Planning, heritage and Chinese women architects

Titles to enjoy on the lounger this summer cover women architects in China, neighbourhood planning, and rescue and reuse

New Chinese Architecture: Twenty Women Building 
the Future
Austin Williams. Thames & Hudson. 256p HB £29.95

It might be enough to turn out a book on 20 new architects practising in China but author Williams, honorary fellow at XJTLU University in Suzhou, China, has gone one better and brought out a book on 20 female architects. With the acknowledged assistance of a team of female helpers, the book offers an engaging snapshot of their output across China at a variety of scales. After a short dedication to Zaha Hadid and introduction from Williams positioning the rise of women in the Chinese construction world, the book devotes the rest of its pages to the individual practitioners. Given that this is a showcase text, expect little by way of critical thinking and a lot of sexy photos – here delivered in spades. But overall it is an inspiring read, illustrating the breadth of imagination and style coming from the current generation of China’s architects. 

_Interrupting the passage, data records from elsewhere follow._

theorem execTestUnitReady_memWf (k : Fin 65536) (s : State) :
    ∃ u1, execTestUnitReady k s = .next u1 ∧ (Memory.wf s.mem = true → Memory.wf u1.mem = true) := by
  unfold execTestUnitReady
  (repeat' split) <;> refine ⟨_, rfl, fun h => ?_⟩
  all_goals (repeat' first
      | with_reducible assumption | with_reducible apply foldl_memWf | (intro t a ha) | split | simp)

theorem execRequestSense_memWf (k : Fin 65536) (s : State) :
    ∃ u1, execRequestSense k s = .next u1 ∧ (Memory.wf s.mem = true → Memory.wf u1.mem = true) := by
  unfold execRequestSense
  (repeat' split) <;> refine ⟨_, rfl, fun h => ?_⟩
  all_goals (repeat' first
      | with_reducible assumption | with_reducible apply foldl_memWf | (intro t a ha) | split | simp)

theorem execStartStopUnit_memWf (k : Fin 65536) (start : Bool) (s : State) :
    ∃ u1, execStartStopUnit k start s = .next u1 ∧ (Memory.wf s.mem = true → Memory.wf u1.mem = true) := by
  unfold execStartStopUnit
  (repeat' split) <;> refine ⟨_, rfl, fun h => ?_⟩
  all_goals (repeat' first
      | with_reducible assumption | with_reducible apply foldl_memWf | (intro t a ha) | split | simp)

theorem execModeSense_memWf (k : Fin 65536) (page : Nat) (s : State) :
    ∃ u1, execModeSense k page s = .next u1 ∧ (Memory.wf s.mem = true → Memory.wf u1.mem = true) := by
  unfold execModeSense
  (repeat' split) <;> refine ⟨_, rfl, fun h => ?_⟩
  all_goals (repeat' first
      | with_reducible assumption | with_reducible apply foldl_memWf | (intro t a ha) | split | simp)

theorem execModeSelect_memWf (k : Fin 65536) (page data : Nat) (s : State) :
    ∃ u1, execModeSelect k page data s = .next u1 ∧ (Memory.wf s.mem = true → Memory.wf u1.mem = true) := by
  unfold execModeSelect
  (repeat' split) <;> refine ⟨_, rfl, fun h => ?_⟩
  all_goals (repeat' first
      | with_reducible assumption | with_reducible apply foldl_memWf | (intro t a ha) | split | simp)

theorem execLogSense_memWf (k : Fin 65536) (page : Nat) (data : List Nat) (s : State) :
    ∃ u1, execLogSense k page data s = .next u1 ∧ (Memory.wf s.mem = true → Memory.wf u1.mem = true) := by
  unfold execLogSense
  (repeat' split) <;> refine ⟨_, rfl, fun h => ?_⟩
  all_goals (repeat' first
      | with_reducible assumption | with_reducible apply foldl_memWf | (intro t a ha) | split | simp)

theorem execPersistentReserveIn_memWf (k : Fin 65536) (s : State) :
    ∃ u1, execPersistentReserveIn k s = .next u1 ∧ (Memory.wf s.mem = true → Memory.wf u1.mem = true) := by
  unfold execPersistentReserveIn
  dsimp only
  (repeat' split) <;> refine ⟨_, rfl, fun h => ?_⟩
  all_goals (repeat' first
      | with_reducible assumption | with_reducible apply foldl_memWf | (intro t a ha) | split | simp)

theorem execPersistentReserveOut_memWf (k : Fin 65536) (op : ResOp) (s : State) :
    ∃ u1, execPersistentReserveOut k op s = .next u1 ∧ (Memory.wf s.mem = true → Memory.wf u1.mem = true) := by
  unfold execPersistentReserveOut
  refine ⟨_, rfl, fun h => ?_⟩
  rw [State.tenantCmd_mem]
  · exact h
  · intro t
    dsimp only
    split <;> simp

theorem execWriteBuffer_memWf (k : Fin 65536) (s : State) :
    ∃ u1, execWriteBuffer k s = .next u1 ∧ (Memory.wf s.mem = true → Memory.wf u1.mem = true) := by
  unfold execWriteBuffer
  (repeat' split) <;> refine ⟨_, rfl, fun h => ?_⟩
  all_goals (repeat' first
      | with_reducible assumption | with_reducible apply foldl_memWf | (intro t a ha) | split | simp)

theorem execReadBuffer_memWf (k : Fin 65536) (s : State) :
    ∃ u1, execReadBuffer k s = .next u1 ∧ (Memory.wf s.mem = true → Memory.wf u1.mem = true) := by
  unfold execReadBuffer
  (repeat' split) <;> refine ⟨_, rfl, fun h => ?_⟩
  all_goals (repeat' first
      | with_reducible assumption | with_reducible apply foldl_memWf | (intro t a ha) | split | simp)

theorem execSetFeatures_memWf (k : Fin 65536) (feature value : Nat) (s : State) :
    ∃ u1, execSetFeatures k feature value s = .next u1 ∧ (Memory.wf s.mem = true → Memory.wf u1.mem = true) := by
  unfold execSetFeatures
  (repeat' split) <;> refine ⟨_, rfl, fun h => ?_⟩
  all_goals (repeat' first
      | with_reducible assumption | with_reducible apply foldl_memWf | (intro t a ha) | split | simp)

theorem execReadLogExt_memWf (k : Fin 65536) (page : Nat) (data : List Nat) (s : State) :
    ∃ u1, execReadLogExt k page data s = .next u1 ∧ (Memory.wf s.mem = true → Memory.wf u1.mem = true) := by
  unfold execReadLogExt
  (repeat' split) <;> refine ⟨_, rfl, fun h => ?_⟩
  all_goals (repeat' first
      | with_reducible assumption | with_reducible apply foldl_memWf | (intro t a ha) | split | simp)

theorem execDownloadMicrocode_memWf (k : Fin 65536) (s : State) :
    ∃ u1, execDownloadMicrocode k s = .next u1 ∧ (Memory.wf s.mem = true → Memory.wf u1.mem = true) := by
  unfold execDownloadMicrocode
  (repeat' split) <;> refine ⟨_, rfl, fun h => ?_⟩
  all_goals (repeat' first
      | with_reducible assumption | with_reducible apply foldl_memWf | (intro t a ha) | split | simp)

end Sys2Proof.Machine
end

Neighbourhood Planning in Practice
Gavin Parker, Kat Salter and Matthew Wargent eds. Lund Humphries. 160p HB £29.95

Part of a series of 12 ‘Concise Guides to Planning’ by experts in the field, first impressions of this book promise much. Like all in the series, it has a captivating front cover design.  The foreword states the objective – to guide professionals and lay people alike through simply navigating  the Neighbourhood Planning maze. But broken down into nine chapters, the layout and graphic style of the book seem to achieve the exact opposite. Poorly illustrated with black and white images and with little by way of tables or graphic illustrations, impenetrability pervades. This extends to the text, which seems to emulate the style of the very planning documents readers will have to interpret. There’s no doubting the skills set of the authors – all professors at Reading University’s Henley Business School – but this seems to be an example of the message being lost in the medium.  

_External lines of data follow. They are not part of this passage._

-- ==== Sys2Proof/Laws/FrameObsidian.lean ====
section
/-!
SUPPORT. Sys2Proof/Laws/FrameObsidian.lean: what each operation and meaning of Machine/Obsidian.lean leaves alone: the command queue, the
fuses, and memory, or its canonical form where the operation may write memory.
-/

namespace Sys2Proof.Machine

/-! ### What the meanings leave alone -/

theorem execRawBlockOp_kept (i : Initiator) (port : Fin 14) (v : Word) (upset : Bool) (s : State) :
    ∃ u1, execRawBlockOp i port v upset s = .next u1 ∧ u1.pending = s.pending ∧ u1.sys.fuses = s.sys.fuses := by
  unfold execRawBlockOp
  (repeat' split) <;> exact ⟨_, rfl, by simp, by simp⟩

theorem execCoreBlockDone_kept (core : Fin 16) (s : State) :
    ∃ u1, execCoreBlockDone core s = .next u1 ∧ u1.pending = s.pending ∧ u1.sys.fuses = s.sys.fuses := by
  unfold execCoreBlockDone
  exact ⟨_, rfl, by simp, by simp⟩

theorem execKeyStage_kept (i : Initiator) (v : Word) (s : State) :
    ∃ u1, execKeyStage i v s = .next u1 ∧ u1.pending = s.pending ∧ u1.sys.fuses = s.sys.fuses := by
  unfold execKeyStage
  exact ⟨_, rfl, by simp, by simp⟩

theorem execKeyLoad_kept (i : Initiator) (slot : Fin 4096) (s : State) :
    ∃ u1, execKeyLoad i slot s = .next u1 ∧ u1.pending = s.pending ∧ u1.sys.fuses = s.sys.fuses := by
  unfold execKeyLoad
  exact ⟨_, rfl, by simp, by simp⟩

theorem execKeyZero_kept (i : Initiator) (slot : Fin 4096) (s : State) :
    ∃ u1, execKeyZero i slot s = .next u1 ∧ u1.pending = s.pending ∧ u1.sys.fuses = s.sys.fuses := by
  unfold execKeyZero
  exact ⟨_, rfl, by simp, by simp⟩

theorem execAuthUnitOpen_kept (i : Initiator) (u : Fin 4) (s : State) :
    ∃ u1, execAuthUnitOpen i u s = .next u1 ∧ u1.pending = s.pending ∧ u1.sys.fuses = s.sys.fuses := by
  unfold execAuthUnitOpen
  exact ⟨_, rfl, by simp, by simp⟩

theorem execAuthUnitCompare_kept (i : Initiator) (u : Fin 4) (tlen : Fin 32) (s : State) :
    ∃ u1, execAuthUnitCompare i u tlen s = .next u1 ∧ u1.pending = s.pending ∧ u1.sys.fuses = s.sys.fuses := by
  unfold execAuthUnitCompare
  exact ⟨_, rfl, by simp, by simp⟩

theorem execAuthUnitClose_kept (i : Initiator) (u : Fin 4) (s : State) :
    ∃ u1, execAuthUnitClose i u s = .next u1 ∧ u1.pending = s.pending ∧ u1.sys.fuses = s.sys.fuses := by
  unfold execAuthUnitClose
  exact ⟨_, rfl, by simp, by simp⟩

theorem execAuthTagWrite_kept (i : Initiator) (u j : Fin 4) (v : Word) (s : State) :
    ∃ u1, execAuthTagWrite i u j v s = .next u1 ∧ u1.pending = s.pending ∧ u1.sys.fuses = s.sys.fuses := by
  unfold execAuthTagWrite
  exact ⟨_, rfl, by simp, by simp⟩

theorem execAuthDataRead_kept (i : Initiator) (u : Fin 4) (s : State) :
    ∃ u1, execAuthDataRead i u s = .next u1 ∧ u1.pending = s.pending ∧ u1.sys.fuses = s.sys.fuses := by
  unfold execAuthDataRead
  exact ⟨_, rfl, by simp, by simp⟩

/-! ### Memory stays canonical -/

theorem execRawBlockOp_memWf (i : Initiator) (port : Fin 14) (v : Word) (upset : Bool) (s : State) :
    ∃ u1, execRawBlockOp i port v upset s = .next u1 ∧ (Memory.wf s.mem = true → Memory.wf u1.mem = true) := by
  unfold execRawBlockOp
  (repeat' split) <;> refine ⟨_, rfl, fun h => ?_⟩
  all_goals (repeat' first
      | with_reducible assumption | with_reducible apply foldl_memWf | (intro t a ha) | split | simp)

theorem execCoreBlockDone_memWf (core : Fin 16) (s : State) :
    ∃ u1, execCoreBlockDone core s = .next u1 ∧ (Memory.wf s.mem = true → Memory.wf u1.mem = true) := by
  unfold execCoreBlockDone
  (repeat' split) <;> refine ⟨_, rfl, fun h => ?_⟩
  all_goals (repeat' first
      | with_reducible assumption | with_reducible apply foldl_memWf | (intro t a ha) | split | simp)

theorem execKeyStage_memWf (i : Initiator) (v : Word) (s : State) :
    ∃ u1, execKeyStage i v s = .next u1 ∧ (Memory.wf s.mem = true → Memory.wf u1.mem = true) := by
  unfold execKeyStage
  (repeat' split) <;> refine ⟨_, rfl, fun h => ?_⟩
  all_goals (repeat' first
      | with_reducible assumption | with_reducible apply foldl_memWf | (intro t a ha) | split | simp)

theorem execKeyLoad_memWf (i : Initiator) (slot : Fin 4096) (s : State) :
    ∃ u1, execKeyLoad i slot s = .next u1 ∧ (Memory.wf s.mem = true → Memory.wf u1.mem = true) := by
  unfold execKeyLoad
  (repeat' split) <;> refine ⟨_, rfl, fun h => ?_⟩
  all_goals (repeat' first
      | with_reducible assumption | with_reducible apply foldl_memWf | (intro t a ha) | split | simp)

theorem execKeyZero_memWf (i : Initiator) (slot : Fin 4096) (s : State) :
    ∃ u1, execKeyZero i slot s = .next u1 ∧ (Memory.wf s.mem = true → Memory.wf u1.mem = true) := by
  unfold execKeyZero
  (repeat' split) <;> refine ⟨_, rfl, fun h => ?_⟩
  all_goals (repeat' first
      | with_reducible assumption | with_reducible apply foldl_memWf | (intro t a ha) | split | simp)

theorem execAuthUnitOpen_memWf (i : Initiator) (u : Fin 4) (s : State) :
    ∃ u1, execAuthUnitOpen i u s = .next u1 ∧ (Memory.wf s.mem = true → Memory.wf u1.mem = true) := by
  unfold execAuthUnitOpen
  (repeat' split) <;> refine ⟨_, rfl, fun h => ?_⟩
  all_goals (repeat' first
      | with_reducible assumption | with_reducible apply foldl_memWf | (intro t a ha) | split | simp)

theorem execAuthUnitCompare_memWf (i : Initiator) (u : Fin 4) (tlen : Fin 32) (s : State) :
    ∃ u1, execAuthUnitCompare i u tlen s = .next u1 ∧ (Memory.wf s.mem = true → Memory.wf u1.mem = true) := by
  unfold execAuthUnitCompare
  (repeat' split) <;> refine ⟨_, rfl, fun h => ?_⟩
  all_goals (repeat' first
      | with_reducible assumption | with_reducible apply foldl_memWf | (intro t a ha) | split | simp)

theorem execAuthUnitClose_memWf (i : Initiator) (u : Fin 4) (s : State) :
    ∃ u1, execAuthUnitClose i u s = .next u1 ∧ (Memory.wf s.mem = true → Memory.wf u1.mem = true) := by
  unfold execAuthUnitClose
  (repeat' split) <;> refine ⟨_, rfl, fun h => ?_⟩
  all_goals (repeat' first
      | with_reducible assumption | with_reducible apply foldl_memWf | (intro t a ha) | split | simp)

theorem execAuthTagWrite_memWf (i : Initiator) (u j : Fin 4) (v : Word) (s : State) :
    ∃ u1, execAuthTagWrite i u j v s = .next u1 ∧ (Memory.wf s.mem = true → Memory.wf u1.mem = true) := by
  unfold execAuthTagWrite
  (repeat' split) <;> refine ⟨_, rfl, fun h => ?_⟩
  all_goals (repeat' first
      | with_reducible assumption | with_reducible apply foldl_memWf | (intro t a ha) | split | simp)

theorem execAuthDataRead_memWf (i : Initiator) (u : Fin 4) (s : State) :
    ∃ u1, execAuthDataRead i u s = .next u1 ∧ (Memory.wf s.mem = true → Memory.wf u1.mem = true) := by
  unfold execAuthDataRead
  (repeat' split) <;> refine ⟨_, rfl, fun h => ?_⟩
  all_goals (repeat' first
      | with_reducible assumption | with_reducible apply foldl_memWf | (intro t a ha) | split | simp)

end Sys2Proof.Machine
end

Rescue and Reuse: Communities, Heritage and Architecture
Merlin Waterson. Ian Morrison ed. RIBA Publishing 
166p HB £40

There are important examples here of UK properties that have benefited from the kind of sensitive restoration that Waterson, a former director of historic properties at the National Trust, promotes. Its 10 well-illustrated themed chapters contain case studies on Granby Four streets, Devonport Town Hall, Porthmeor Studios in St Ives, William Morris’ Kelmscott Manor and Richard III’s tomb. But despite the specificity of case study, there is an unsatisfyingly general approach. Part of this could be the lack of information on the technical challenges that presented themselves in each case; secondly, despite their re-use, there is a non-critical view that ignores the gnawing sense of a ‘Disneyfication’ of our historic landscape. The author might argue his book on saving buildings under threat is not the place for addressing this; but if it’s not, where is?